Der Auferstandene und die neue Familie Gottes
Im Garten am leeren Grab geschieht etwas, das die ganze Beziehung zwischen Gott und den Menschen neu ordnet. Maria von Magdala steht weinend vor dem Grab, gefangen in Schmerz und Ratlosigkeit, als der Auferstandene sie anspricht und beim Namen ruft. In diesem zutiefst persönlichen Augenblick öffnet Jesus ihr den Blick für das tiefste Ergebnis der Auferstehung: „Geh aber hin zu meinen Brüdern und sprich zu ihnen: Ich fahre auf zu meinem Vater und eurem Vater und zu meinem Gott und eurem Gott“ (Johannes 20:17). Zum ersten Mal nennt er die Jünger „meine Brüder“. Der, der als einziger, eingeborener Sohn vom Vater her kam, stellt sich nun neben sie und spricht von „meinem“ und „eurem“ Vater. Die Distanz zwischen dem einzigartigen Sohn und den schwachen Nachfolgern bleibt in seiner Herrlichkeit bestehen, doch innerhalb dieser Spannung ereignet sich etwas Neues: Er teilt seine Beziehung zum Vater mit ihnen.
Als der Herr Maria erschien, entfaltete Er die Offenbarung des Ergebnisses Seiner Auferstehung – die „Brüder“ und den „Vater“ (20:17). Das ist die Offenbarung der Bruderschaft und der Vaterschaft. In Seiner Auferstehung sind alle Seine Jünger zu Seinen Brüdern geworden, und Sein Vater ist ihr Vater geworden. (Witness Lee, Life-Study of John, Botschaft sechsundvierzig, S. 552)
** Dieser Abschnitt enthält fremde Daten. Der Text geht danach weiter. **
section
/-!
SUPPORT. A push and the pop that follows it (43_control.md R205 to R207, 44_stack.md R230 to R232), and the settling of
the obligations about the two pairs of instructions.
-/
namespace Sys2Proof.Machine

/-- Where the push did not fault, the pop that follows it does not, and finds the value pushed. -/
theorem top_of_stack_after_push {s t : State} {v : Word} (hok : ¬ TopFaults s (s.reg .sp - 2))
    (hstores : StoresWord s (s.reg .sp - 2) v t) (hcontrol : SameControl s t) (hsp : t.reg .sp = s.reg .sp - 2) :
    ¬ TopFaults t (t.reg .sp) ∧ wordAt t (t.reg .sp) = v := by
  obtain ⟨-, -, -, -, -, hcfg⟩ := hcontrol
  rw [hsp, TopFaults, hcfg]
  exact ⟨hok, hstores.wordAt_eq⟩

theorem word_sub_two_add_two (a : Word) : a - 2 + 2 = a := by bv_omega

/-- A pop into another register than `SP` and `IP`, as `exec` leaves it (44_stack.md R231). -/
theorem reg_advance_popped {s : State} {d : Reg} (hsp : d ≠ .sp) (hip : d ≠ .ip) (q : Reg) :
    (s.popped d).advance.reg q = if q = .ip then s.reg .ip + 4 else if q = .sp then s.reg .sp + 2
      else if q = d then wordAt s (s.reg .sp) else s.reg q := by
  rw [State.reg_advance, State.popped_ip, State.reg_popped, State.spAfterPop, if_neg hsp, if_neg hip]

end Sys2Proof.Machine

namespace Sys2Proof.Proofs
open Sys2Proof.Machine

/-- Settles O45: `RET` pops what `CALL` pushed, so the two moves of `SP` undo each other (43_control.md R207). -/
theorem callThenRetReturns : Obligations.CallThenRetReturns := by
  unfold Obligations.CallThenRetReturns
  intro v s hinv hok
  obtain ⟨t, ht, hstores, hcontrol, hreg⟩ := branchIf_true_pushed hinv v (s.reg .ip + 4)
  obtain ⟨htop, hword⟩ := top_of_stack_after_push hok hstores hcontrol (hreg .sp)
  refine ⟨t, _, (exec_call_of_not_topFaults hok).trans ht, exec_ret_of_not_topFaults htop, ?_, fun q hq => ?_,
    hcontrol.trans ⟨rfl, rfl, rfl, rfl, rfl, rfl⟩⟩
  · rw [State.reg_setReg_self, hword]
  · rw [State.reg_setReg_ne _ _ _ _ hq, State.reg_setReg, hreg .sp, hreg q, if_neg hq]
    by_cases hsp : q = .sp
    · rw [if_pos hsp, hsp]
      exact word_sub_two_add_two _
    · rw [if_neg hsp, if_neg hsp]

/-- Settles O46: the value pushed is what `d` held, and the pop finds it (44_stack.md R230 to R232). -/
theorem pushThenPopRestores : Obligations.PushThenPopRestores := by
  unfold Obligations.PushThenPopRestores
  intro d e s hinv hok hd he_sp he_ip
  obtain ⟨t, ht, hstores, hcontrol, hreg⟩ := finish_pushed hinv (s.pushOperand d)
  obtain ⟨htop, hword⟩ := top_of_stack_after_push hok hstores hcontrol (hreg .sp)
  have hpopped := reg_advance_popped (s := t) he_sp he_ip
  rw [hword, State.pushOperand_eq, if_neg hd] at hpopped
  have hsp : (t.popped e).advance.reg .sp = s.reg .sp := by
    rw [hpopped, if_neg (by decide), if_pos rfl, hreg]
    exact word_sub_two_add_two _
  refine ⟨t, _, (exec_push_of_not_topFaults hok).trans ht, exec_pop_of_not_topFaults htop, ?_, hsp, ?_,
    fun q hqe hq_ip => ?_, hcontrol.trans ⟨rfl, rfl, rfl, rfl, rfl, rfl⟩⟩
  · rw [hpopped, if_neg he_ip, if_neg he_sp, if_pos rfl]
  · rw [hpopped, if_pos rfl, hreg, if_pos rfl, BitVec.add_assoc]
    rfl
  · by_cases hq_sp : q = .sp
    · rw [hq_sp, hsp]
    · rw [hpopped, if_neg hq_ip, if_neg hq_sp, if_neg hqe, hreg, if_neg hq_ip, if_neg hq_sp]
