-- ==== Sys2Proof/Machine/Font.lean ====
section
/-! DEFINITION. The font and sprite compositor commands (R100 to R104). -/

namespace Sys2Proof.Machine

/-- Row `r` of a glyph. -/
def glyphRow (g : Glyph) (r : Nat) : Byte := g[r]?.getD 0

/-- Eight bytes as a glyph, row 0 first (R101). -/
def glyphOfBytes (bs : List Byte) : Glyph := Vector.ofFn fun r => bs.getD r.val 0

/-- The pixels of one glyph with its left upper corner at (x,y): bit `i` of row `r` draws at (x+i, y+r) (R102). -/
def glyphPixels (c : Byte) (g : Glyph) (x y : Int) : List Pixel :=
  (List.range 8).flatMap fun r =>
    (List.range 8).filterMap fun i =>
      if (glyphRow g r).getLsbD i then some ⟨c, x + (i : Int), y + (r : Int)⟩ else none

/-- The pixels of a text (R102): each byte masked to 7 bits, x advancing by 8. -/
def printPixels (s : State) (c : Byte) : List Byte → Int → Int → List Pixel
  | [], _, _ => []
  | b :: text, x, y => glyphPixels c (s.glyphAt (b.setWidth 7)) x y ++ printPixels s c text (x + 8) y

/-- `SCM` (R18): the digits '1' to '9' give 1 to 9, the letters 'A' to 'F' and 'a' to 'f' give 10 to 15, everything
else 0. -/
def scm (b : BitVec 7) : BitVec 4 :=
  let n := b.toNat
  if 0x31 ≤ n ∧ n ≤ 0x39 then BitVec.ofNat 4 (n - 0x30)
  else if 0x41 ≤ n ∧ n ≤ 0x46 then BitVec.ofNat 4 (n - 0x41 + 10)
  else if 0x61 ≤ n ∧ n ≤ 0x66 then BitVec.ofNat 4 (n - 0x61 + 10)
  else 0

/-- `decode(b)` (R103): bytes 128 to 255 by the parameter SPRITE_HI. -/
def spriteColor (p : Params) (b : Byte) : BitVec 4 :=
  if b.toNat < 128 then scm (b.setWidth 7)
  else match p.spriteHi with
    | .mask7 => scm (b.setWidth 7)
    | .zero => 0

/-- The pixels of a sprite (R104): row-major data, the decoded colours that differ from the transparent value. -/
def spritePixels (p : Params) (t : Byte) (x y : Int) (w h : Nat) (data : List Byte) : List Pixel :=
  (List.range h).flatMap fun j =>
    (List.range w).filterMap fun i =>
      let col : Byte := (spriteColor p (data.getD (j * w + i) 0)).setWidth 8
      if col = t then none else some ⟨col, x + (i : Int), y + (j : Int)⟩

/-- GLYPHGET (R100). -/
def execGlyphget (code : Byte) (a : Args Unit) (s : State) : Result :=
  withArgs (.glyphget code a) a s fun _ =>
    if 127 < code.toNat then .next (s.raiseFault .glyph (Instr.glyphget code a).header)
    else .next (s.respond (packBytes (s.glyphAt (code.setWidth 7)).toList))

/-- GLYPHSET (R101). -/
def execGlyphset (code : Byte) (a : Args (List Byte)) (s : State) : Result :=
  withArgs (.glyphset code a) a s fun bs =>
    if 127 < code.toNat then .next (s.raiseFault .glyph (Instr.glyphset code a).header)
    else if bs.length ≠ 8 then .next (s.raiseFault .length (Instr.glyphset code a).header)
    else .next ((s.setGlyphs (s.glyph.set (code.setWidth 7).toNat (glyphOfBytes bs) (code.setWidth 7).isLt)).respond [])

/-- PRINT (R102). -/
def execPrint (c : Byte) (a : Args (XY × List Byte)) (s : State) : Result :=
  withArgs (.print c a) a s fun v =>
    .next ((s.drawAll (printPixels s c v.2 (xVal v.1) (yVal v.1))).respond [])

/-- SPRITE (R104). -/
def execSprite (t : Byte) (a : Args (XY × WH × List Byte)) (s : State) : Result :=
  withArgs (.sprite t a) a s fun v =>
    if v.2.2.length ≠ v.2.1.w.toNat * v.2.1.h.toNat then
      .next (s.raiseFault .length (Instr.sprite t a).header)
    else
      .next ((s.drawAll (spritePixels s.params t (xVal v.1) (yVal v.1) v.2.1.w.toNat v.2.1.h.toNat v.2.2)).respond [])

end Sys2Proof.Machine
end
In der Auferstehung ist Christus zum Erstgeborenen unter vielen Brüdern geworden, wie es in Römer 8:29 heißt: „Denn die er vorher erkannt hat, die hat er auch vorherbestimmt, dem Bild seines Sohnes gleichförmig zu sein, damit er der Erstgeborene sei unter vielen Brüdern.“ Aus vereinzelten, verunsicherten Jüngern wird eine Familie, die ihren Ursprung nicht im gemeinsamen Entschluss, sondern im gemeinsamen Leben hat. Der auferstandene Herr bindet sie nicht durch neue Gebote an sich, sondern durch das Band der Sohnschaft. Sie stehen fortan nicht mehr nur als begnadigte Sünder vor einem Richter, sondern als Geschwister an der Seite des Sohnes vor dem Vater. Dass Jesus Maria zunächst das Festhalten verbietet, macht deutlich: Die Frische seiner Auferstehung gehört zuerst dem Vater; als Erstling der neuen Schöpfung bringt er sich dem Vater dar. Gerade darin liegt aber unsere Sicherheit: Unsere neue Stellung gründet nicht in der Stärke unserer Hingabe, sondern in der vollendeten Freude des Vaters an dem Erstgeborenen und an allen, die in ihm sind. Wer im Glauben an Christus hängt, gehört zu dieser Familie, auch dann, wenn die Gefühle schwanken. Der Blick auf den Auferstandenen, der uns Brüder nennt, lädt ein, das eigene Leben immer wieder aus der Perspektive dieser neuen Zugehörigkeit zu sehen: geliebt mit der Liebe, mit der der Vater den Sohn liebt, gehalten in einer Familienwirklichkeit, die stärker ist als Tod und Schuld.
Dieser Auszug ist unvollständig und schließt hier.